Don't use parentheses for grouping.
I went with option 2. This might be surprising, but I already planned to allow using curly braces anywhere an expression is expected for starting a new scope, returning the last expression inside. Parentheses are simply another, more limited way to achieve the same effect.
var a = {
bar()
baz()
}
var a = foo
{&bar}.do_stuff()
Act 3
Given that you can now start scopes using curly braces, it makes sense to not require curly braces for if
s. Something like this seems reasonable:
if is_great return "Hi"
Sadly, this becomes unreadable for more complicated conditions, especially ones that go over multiple lines.
if x.is_less_than(0).or(x.is_at_least(grid.width()))
.or(y.is_less_than(0)).or(y.is_at_least(grid.height()))
panic("outside of bounds")
So, I decided to introduce a then
keyword. It is highlighted as a keyword and clearly separates the condition from the then case. An added bonus: Because the keyword is the same length as else
, you get nice parallel structures in your code.
if x.is_less_than(0).or(x.is_at_least(grid.width()))
.or(y.is_less_than(0)).or(y.is_at_least(grid.height()))
then panic("outside of bounds")
fun digit_to_char(digit: U8): Char {
if digit.is_greater_than(9)
then #a.add(digit.subtract(10))
else #0.add(digit)
}
Early Syntax Desugaring
Because the Martinaise compiler doesn't aspire to be of production-quality, it's a lot simpler. For example, many syntax constructs don't exist in the abstract syntax tree. During parsing, they immediately get desugared into more complex nodes: if
s get compiled into switch
es, for
loops become normal loop
s, string interpolation creates a Vec
and calls write
on it with all the parts.
This makes it pretty effortless to add new constructs, allowing me to iterate quickly. For example, I decided to add an orelse
keyword which you can call on optional values to provide an alternative if they are empty. Here's how you can use it:
var maybe_number: Maybe[U64] = ...
var a = maybe_number orelse 4
The orelse
gets parsed into this:
var a =
switch maybe_number.to_orelse()
case primary(a) a
case secondary 4
If you're wondering about the to_orelse
: The standard library contains the following struct as well as to_orelse
functions for Bool
, Maybe
, and Result
. By creating a to_orelse
function, you can also use the orelse
keyword with custom types.
struct Orelse[P, S] { primary: P, secondary: S }
Low-Level Primitives
When possible, I try to define types in the standard library instead of special-casing them in the compiler. For example, here's the definition of Bool
:
enum Bool { true, false }
var true = Bool.true
var false = Bool.false
Martinaise is an unsafe language – you can get the memory addresses of data directly. In most of the compiler pipeline, reference types such as &Cat
are treated just like structs. In fact, the parser implicitly adds the following struct defintion:
struct &[T] { *: T }
That's right – &Cat
is just special-cased formatting for &[Cat]
. When you do cat_ref.*
, the compiler type-checks a normal field access.

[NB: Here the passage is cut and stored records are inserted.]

-- ==== Sys2Proof/Tests/Slice0.lean ====
section
/-! SUPPORT. Tests on small states: the ill-formed commands, the manual's worked figures, a few commands, and for every
obligation with hypotheses a witness that meets them. -/

namespace Sys2Proof.Tests

open Sys2Proof Sys2Proof.Machine

/-! Helpers -/

/-- The state a command leads to; the old one when the command stops. -/
def after (c : Instr) (s : State) : State :=
  match exec c s with
  | .next t => t
  | .fault _ | .refused _ => s

/-- The state several commands lead to. -/
def afterAll (cs : List Instr) (s : State) : State := cs.foldl (fun s c => after c s) s

/-- A command gives a next state with a property. -/
def check (c : Instr) (s : State) (f : State → Bool) : Bool :=
  match exec c s with
  | .next t => f t
  | .fault _ | .refused _ => false

def px : Pixel := ⟨1, 2, 3⟩

def good : Instr := .line false [px]

/-- A profile of one pixel by two strips, so that a test runs few lines. -/
def tiny : Profile :=
  ⟨1, 16, 80, 100, 300, .adaptive, 0, false, 0, true, 0, .sync, 1, false, 0, ⟨0, 2048, 4095⟩, .d10, ⟨1023, 1023, 1023⟩, true⟩

def limits : Limits := ⟨208333, 500000, 1, 0⟩

/-- A profile within `limits`. -/
def lawful : Profile :=
  ⟨640, 480, 200000, 208333, 500000, .adaptive, 0, false, 0, true, 2, .sync, 1, true, 500, ⟨0, 2048, 4095⟩, .d10,
    ⟨1023, 1023, 1023⟩, true⟩

/-- A CLEAN source under a profile, the generator in BLANK_MIN at tick 1000. -/
def live (p : Profile) : State :=
  { State.reset with
    timeBase := 1000
    pc := { ProfileCtl.powerOn with limits := some limits, active := some p }
    sp := { SourcePort.powerOn with state := .clean, signal := true }
    otg := { OutputTiming.powerOn with
      mode := some p.pacing, timing := .blankMin, tLast := 950, tminTimer := .running 1050,
      repeatTimer := .running 1250 } }

/-- A part asked to execute one request, tag 7. -/
def asked (type : Byte) (payload : List Byte) (s : State) : State :=
  { s with ml := { s.ml with slots := [⟨type, 7, payload, .none⟩] } }

/-- A source in a state with a score. -/
def moved (st : SourceState) (score : Nat) (s : State) : State := { s with sp := { s.sp with state := st, score := score } }

/-- A taken frame in progress. -/
def taking : State := after .frameStart (live tiny)

/-- Its first strip but one line. -/
def sevenLines : State := afterAll (List.replicate 7 good) taking

/-- All its lines. -/
def sixteenLines : State := afterAll (List.replicate 16 good) taking

/-- The generator in a timing state. -/
def timed (t : Timing) (s : State) : State := { s with otg := { s.otg with timing := t } }

/-- A frame condition put in place. -/
def conditioned (c : FrameCond) (s : State) : State := { s with sp := { s.sp with cond := c } }

/-- The time moved to a tick. -/
def atTick (n : Time) (s : State) : State := { s with timeBase := n }

/-- Fields of the generator put in place. -/
def generating (f : OutputTiming → OutputTiming) (s : State) : State := { s with otg := f s.otg }

/-- A tune set pending. -/
def tuning (t : TuneSet) (s : State) : State := { s with pc := { s.pc with tune := t } }

/-- In SCAN with a strip next. -/
def scanning (k : Nat) (s : State) : State :=
  { s with otg := { s.otg with timing := .scan, tLast := 1000, nextStrip := k }, timeBase := 1000 + BitVec.ofNat 40 (40 * k) }

def noCapture : State := { State.reset with pf := { PacketFilter.powerOn with
  entries := (PacketFilter.powerOn.entries.set 0 ⟨true, 0x8202, 0xFFFF⟩).set 1 ⟨true, 0x8000, 0xF000⟩ } }

/-- A FIXED profile with lock on. -/
def lockTiny : Profile := { tiny with pacing := .fixed, fixedInterval := 200, lock := true }

/-- A frame one line short of its first strip, with Q known to be 1, in the open window. -/
def racing : State :=
  let s := timed .blankOpen sevenLines
  { s with pool := { s.pool with q := some 1 } }

/-- The request's first reply. -/
def firstReply (s : State) : Option Reply := s.ml.replies.head?

/-! The commands that cannot be delivered, and the table -/

theorem line_wellFormed (e : Bool) (p : List Pixel) : (Instr.line e p).wellFormed = decide (p.length ≤ 65535) := rfl

theorem packet_wellFormed (a b : Byte) (p : List Byte) :
    (Instr.packet a b p).wellFormed = decide (p.length ≤ 255) := rfl

theorem test_line_too_long : (Instr.line false (List.replicate 65536 px)).wellFormed = false := by
  rw [line_wellFormed, List.length_replicate]
  rfl

theorem test_line_longest : (Instr.line true (List.replicate 65535 px)).wellFormed = true := by
  rw [line_wellFormed, List.length_replicate]
  rfl

theorem test_packet_too_long : (Instr.packet 1 1 (List.replicate 256 0)).wellFormed = false := by
  rw [packet_wellFormed, List.length_replicate]
  rfl

theorem test_packet_longest : (Instr.packet 1 1 (List.replicate 255 0)).wellFormed = true := by
  rw [packet_wellFormed, List.length_replicate]
  rfl

theorem test_no_row_has_bits : ∀ w < 16, decodeTableWord 8 w = none := by decide

/-! The manual's worked figures -/

/-- The worked cases of the race threshold (section 3.4). -/
theorem test_race_threshold :
    raceThreshold { tiny with height := 2160, scanTime := 670000, raceMargin := 2 } 790050 = 44 ∧
    raceThreshold { tiny with height := 1080, scanTime := 335000 } 395000 = 22 ∧
    raceThreshold { tiny with height := 2160, scanTime := 800000, raceMargin := 2 } 790050 = 3 ∧
    raceThreshold { tiny with height := 480, scanTime := 100000, raceMargin := 16 } 1000000 = 60 ∧
    raceThreshold { tiny with height := 2160, scanTime := 670000, raceMargin := 2 } 987562 = 90 := by decide

def planProfile : Profile := { tiny with winMin := 694444, winMax := 2083333, repeatPlan := true }

/-- The worked cases of the repeat plan (section 3.5). -/
theorem test_repeat_plan :
    [2000000, 2500000, 3333333, 5000000, 16777216].map (fun ti => planOf (some planProfile) (some ti)) =
      [(false, 0, 0), (true, 2, 1250000), (true, 2, 1666666), (true, 3, 1666666), (true, 9, 1864135)] := by decide

def lockProfile : Profile :=
  { planProfile with pacing := .fixed, fixedInterval := 1666667, lock := true, lockGuard := 50000 }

Another cool detail: Casting between values is implemented in Martinaise itself.
fun cast[A, B](a: A): B {
| at least a small sanity check
assert(
size_of_type[A]().equals(size_of_type[B]()),
"cast between types of different sizes",
)
a.&.to_address().to_reference[B]().*
}
Here, to_address[T](ref: &T): U64
and to_reference[T](address: U64): &T
are builtin-functions that convert between references and addresses.
Impressions
Writing the compiler for a language with only low-level builtins is fun. You are forced to build all abstractions such as typed memory allocations, Vec
s, and Map
s in the language itself. It made me understand and appreciate these abstractions better.
Currently, I'm in the process of writing a Martinaise compiler in Martinaise itself. The goal: A 4000 line file that can compile itself. There's beauty in that.